(Saved data entries)
-- Opening Marker --
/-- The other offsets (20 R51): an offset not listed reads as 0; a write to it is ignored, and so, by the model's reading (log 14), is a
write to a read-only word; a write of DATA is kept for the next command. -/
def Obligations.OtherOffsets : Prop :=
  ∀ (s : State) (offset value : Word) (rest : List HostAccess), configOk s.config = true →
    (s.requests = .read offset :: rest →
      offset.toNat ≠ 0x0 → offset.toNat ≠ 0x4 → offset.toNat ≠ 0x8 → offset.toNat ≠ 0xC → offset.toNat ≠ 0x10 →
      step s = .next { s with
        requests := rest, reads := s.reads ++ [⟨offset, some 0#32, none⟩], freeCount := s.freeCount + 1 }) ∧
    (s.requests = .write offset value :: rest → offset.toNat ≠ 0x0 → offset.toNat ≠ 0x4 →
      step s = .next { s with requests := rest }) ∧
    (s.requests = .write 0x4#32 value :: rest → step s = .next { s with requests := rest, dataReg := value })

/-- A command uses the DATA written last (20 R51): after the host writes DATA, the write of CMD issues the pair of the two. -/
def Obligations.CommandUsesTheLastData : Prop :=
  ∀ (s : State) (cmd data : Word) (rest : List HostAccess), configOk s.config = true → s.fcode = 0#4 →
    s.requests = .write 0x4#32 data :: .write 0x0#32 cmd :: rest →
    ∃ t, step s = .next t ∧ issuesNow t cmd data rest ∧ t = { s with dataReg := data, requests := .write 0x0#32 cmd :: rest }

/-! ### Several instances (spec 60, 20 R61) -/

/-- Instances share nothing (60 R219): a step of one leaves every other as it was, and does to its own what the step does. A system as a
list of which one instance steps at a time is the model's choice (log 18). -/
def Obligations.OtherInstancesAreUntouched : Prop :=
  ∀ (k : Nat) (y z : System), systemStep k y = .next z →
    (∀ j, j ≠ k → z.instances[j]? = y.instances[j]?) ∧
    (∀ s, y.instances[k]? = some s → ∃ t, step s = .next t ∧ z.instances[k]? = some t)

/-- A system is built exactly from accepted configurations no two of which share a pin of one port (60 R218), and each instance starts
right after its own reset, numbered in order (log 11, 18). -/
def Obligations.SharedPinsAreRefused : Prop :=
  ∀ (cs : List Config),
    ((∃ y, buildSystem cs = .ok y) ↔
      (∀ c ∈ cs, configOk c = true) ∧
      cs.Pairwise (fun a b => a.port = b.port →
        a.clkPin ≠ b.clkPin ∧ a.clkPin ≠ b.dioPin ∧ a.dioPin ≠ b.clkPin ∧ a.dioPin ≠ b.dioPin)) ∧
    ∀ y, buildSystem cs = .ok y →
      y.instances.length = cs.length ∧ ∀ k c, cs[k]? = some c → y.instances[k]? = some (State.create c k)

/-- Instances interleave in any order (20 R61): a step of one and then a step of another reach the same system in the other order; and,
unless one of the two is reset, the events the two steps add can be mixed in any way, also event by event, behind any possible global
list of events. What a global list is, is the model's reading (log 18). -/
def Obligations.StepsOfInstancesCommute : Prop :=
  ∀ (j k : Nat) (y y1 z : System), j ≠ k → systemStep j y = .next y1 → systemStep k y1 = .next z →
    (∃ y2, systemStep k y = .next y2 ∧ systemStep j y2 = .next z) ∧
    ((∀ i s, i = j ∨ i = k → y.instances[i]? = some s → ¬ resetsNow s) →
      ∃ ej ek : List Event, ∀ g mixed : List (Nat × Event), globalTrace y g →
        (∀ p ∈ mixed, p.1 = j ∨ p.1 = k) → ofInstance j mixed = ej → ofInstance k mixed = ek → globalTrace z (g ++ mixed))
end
-- Closing Marker --
-- Opening Marker --
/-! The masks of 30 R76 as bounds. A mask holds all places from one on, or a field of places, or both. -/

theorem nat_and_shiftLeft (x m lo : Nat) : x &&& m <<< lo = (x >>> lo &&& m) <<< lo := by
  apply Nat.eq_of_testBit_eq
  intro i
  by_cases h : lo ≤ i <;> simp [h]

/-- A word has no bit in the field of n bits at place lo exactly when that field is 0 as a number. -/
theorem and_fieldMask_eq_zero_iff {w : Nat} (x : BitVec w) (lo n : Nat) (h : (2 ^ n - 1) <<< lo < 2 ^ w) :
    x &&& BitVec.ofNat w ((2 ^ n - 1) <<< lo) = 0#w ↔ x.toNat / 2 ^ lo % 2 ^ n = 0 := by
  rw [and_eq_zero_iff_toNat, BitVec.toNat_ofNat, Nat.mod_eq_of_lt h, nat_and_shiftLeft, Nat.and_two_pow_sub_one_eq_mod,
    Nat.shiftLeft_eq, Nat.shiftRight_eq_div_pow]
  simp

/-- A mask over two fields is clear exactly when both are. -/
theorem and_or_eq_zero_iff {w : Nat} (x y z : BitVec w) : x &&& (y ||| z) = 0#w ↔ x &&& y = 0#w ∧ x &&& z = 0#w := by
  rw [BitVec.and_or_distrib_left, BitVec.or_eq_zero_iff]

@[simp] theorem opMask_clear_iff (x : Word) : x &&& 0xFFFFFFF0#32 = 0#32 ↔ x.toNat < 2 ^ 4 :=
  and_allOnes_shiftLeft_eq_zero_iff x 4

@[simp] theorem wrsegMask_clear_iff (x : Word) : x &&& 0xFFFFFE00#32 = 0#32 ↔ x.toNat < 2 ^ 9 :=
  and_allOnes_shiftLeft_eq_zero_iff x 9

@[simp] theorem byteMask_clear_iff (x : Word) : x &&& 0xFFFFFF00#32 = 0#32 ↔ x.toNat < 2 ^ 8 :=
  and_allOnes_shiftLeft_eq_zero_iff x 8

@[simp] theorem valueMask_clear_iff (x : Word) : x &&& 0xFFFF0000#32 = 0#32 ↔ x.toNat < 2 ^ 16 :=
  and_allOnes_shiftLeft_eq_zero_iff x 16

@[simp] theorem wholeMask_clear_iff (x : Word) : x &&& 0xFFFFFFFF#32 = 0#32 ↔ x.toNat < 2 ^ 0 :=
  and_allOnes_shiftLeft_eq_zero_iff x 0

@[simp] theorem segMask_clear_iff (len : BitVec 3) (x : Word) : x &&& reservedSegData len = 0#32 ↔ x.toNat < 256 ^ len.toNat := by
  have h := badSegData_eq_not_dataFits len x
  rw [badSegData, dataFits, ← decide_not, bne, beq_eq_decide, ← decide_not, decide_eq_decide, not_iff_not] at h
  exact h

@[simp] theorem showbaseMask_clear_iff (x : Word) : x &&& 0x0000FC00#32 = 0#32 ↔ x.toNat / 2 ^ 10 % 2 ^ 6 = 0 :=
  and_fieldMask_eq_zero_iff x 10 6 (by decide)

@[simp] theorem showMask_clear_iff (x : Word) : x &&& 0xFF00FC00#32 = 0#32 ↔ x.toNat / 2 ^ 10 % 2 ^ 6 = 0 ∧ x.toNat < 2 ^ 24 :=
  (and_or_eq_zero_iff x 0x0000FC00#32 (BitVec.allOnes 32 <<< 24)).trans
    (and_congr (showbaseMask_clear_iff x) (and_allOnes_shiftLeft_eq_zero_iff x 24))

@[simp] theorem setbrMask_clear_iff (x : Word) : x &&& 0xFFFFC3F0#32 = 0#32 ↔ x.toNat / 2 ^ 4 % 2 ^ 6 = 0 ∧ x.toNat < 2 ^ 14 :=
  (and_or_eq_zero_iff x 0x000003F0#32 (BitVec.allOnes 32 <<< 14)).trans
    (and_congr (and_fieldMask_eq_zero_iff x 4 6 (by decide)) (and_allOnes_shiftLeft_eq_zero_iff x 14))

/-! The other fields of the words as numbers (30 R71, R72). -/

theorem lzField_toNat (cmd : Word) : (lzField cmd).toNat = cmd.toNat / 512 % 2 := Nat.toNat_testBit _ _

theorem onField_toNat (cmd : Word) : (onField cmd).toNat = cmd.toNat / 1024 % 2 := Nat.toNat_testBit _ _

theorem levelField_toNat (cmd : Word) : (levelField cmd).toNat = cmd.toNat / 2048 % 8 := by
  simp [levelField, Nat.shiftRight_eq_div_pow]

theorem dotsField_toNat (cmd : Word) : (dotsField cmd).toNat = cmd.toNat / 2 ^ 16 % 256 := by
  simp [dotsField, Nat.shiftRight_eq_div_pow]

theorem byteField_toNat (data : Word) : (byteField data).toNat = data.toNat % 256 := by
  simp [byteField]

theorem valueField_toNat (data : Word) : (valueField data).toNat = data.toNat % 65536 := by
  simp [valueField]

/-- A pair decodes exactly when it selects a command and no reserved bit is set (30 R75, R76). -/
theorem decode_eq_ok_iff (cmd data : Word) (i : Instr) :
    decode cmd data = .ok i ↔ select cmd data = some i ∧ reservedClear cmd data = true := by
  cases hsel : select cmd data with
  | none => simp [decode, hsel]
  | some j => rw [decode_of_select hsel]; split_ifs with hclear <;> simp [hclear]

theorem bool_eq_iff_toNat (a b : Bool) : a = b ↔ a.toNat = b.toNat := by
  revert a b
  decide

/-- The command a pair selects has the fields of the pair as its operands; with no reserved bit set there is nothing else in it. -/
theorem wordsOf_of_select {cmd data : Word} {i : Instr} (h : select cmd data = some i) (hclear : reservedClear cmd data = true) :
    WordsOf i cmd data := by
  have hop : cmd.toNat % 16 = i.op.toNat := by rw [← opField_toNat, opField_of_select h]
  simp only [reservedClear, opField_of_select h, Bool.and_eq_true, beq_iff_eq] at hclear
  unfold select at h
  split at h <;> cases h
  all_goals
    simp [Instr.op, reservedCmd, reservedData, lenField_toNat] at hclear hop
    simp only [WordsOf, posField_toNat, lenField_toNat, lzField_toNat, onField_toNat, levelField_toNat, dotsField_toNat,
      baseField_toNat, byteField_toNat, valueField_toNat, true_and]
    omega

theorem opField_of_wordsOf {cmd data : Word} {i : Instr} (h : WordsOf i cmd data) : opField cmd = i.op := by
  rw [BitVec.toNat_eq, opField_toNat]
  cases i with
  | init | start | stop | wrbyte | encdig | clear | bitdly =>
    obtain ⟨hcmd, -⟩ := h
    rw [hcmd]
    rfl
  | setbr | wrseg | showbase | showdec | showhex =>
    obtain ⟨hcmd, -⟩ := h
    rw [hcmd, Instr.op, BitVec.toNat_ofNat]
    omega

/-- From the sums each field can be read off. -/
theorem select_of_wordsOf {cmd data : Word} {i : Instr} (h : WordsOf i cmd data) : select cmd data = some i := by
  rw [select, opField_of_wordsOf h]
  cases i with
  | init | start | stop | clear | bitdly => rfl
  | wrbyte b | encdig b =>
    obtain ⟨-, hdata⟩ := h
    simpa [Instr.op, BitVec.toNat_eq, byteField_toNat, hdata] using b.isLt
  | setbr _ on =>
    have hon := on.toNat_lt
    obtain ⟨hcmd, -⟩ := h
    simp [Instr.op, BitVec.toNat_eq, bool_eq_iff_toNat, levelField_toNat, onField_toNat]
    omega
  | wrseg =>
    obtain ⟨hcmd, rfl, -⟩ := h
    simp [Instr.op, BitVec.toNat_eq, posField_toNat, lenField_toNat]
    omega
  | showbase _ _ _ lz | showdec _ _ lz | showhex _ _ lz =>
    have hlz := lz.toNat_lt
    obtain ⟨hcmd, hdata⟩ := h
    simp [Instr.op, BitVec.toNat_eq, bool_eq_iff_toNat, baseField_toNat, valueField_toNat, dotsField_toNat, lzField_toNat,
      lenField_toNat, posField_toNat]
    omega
-- Closing Marker --
• What to do:
Take the lines above from the one containing "(x : BitVec" down to the one containing "rw [and_eq_zero_iff_toNat, BitVec.toNat_ofNat, Nat.mod_eq_of_lt", and transcribe them exactly, both ends included.

• Answer to this exercise:
theorem and_fieldMask_eq_zero_iff {w : Nat} (x : BitVec w) (lo n : Nat) (h : (2 ^ n - 1) <<< lo < 2 ^ w) :
    x &&& BitVec.ofNat w ((2 ^ n - 1) <<< lo) = 0#w ↔ x.toNat / 2 ^ lo % 2 ^ n = 0 := by
  rw [and_eq_zero_iff_toNat, BitVec.toNat_ofNat, Nat.mod_eq_of_lt h, nat_and_shiftLeft, Nat.and_two_pow_sub_one_eq_mod,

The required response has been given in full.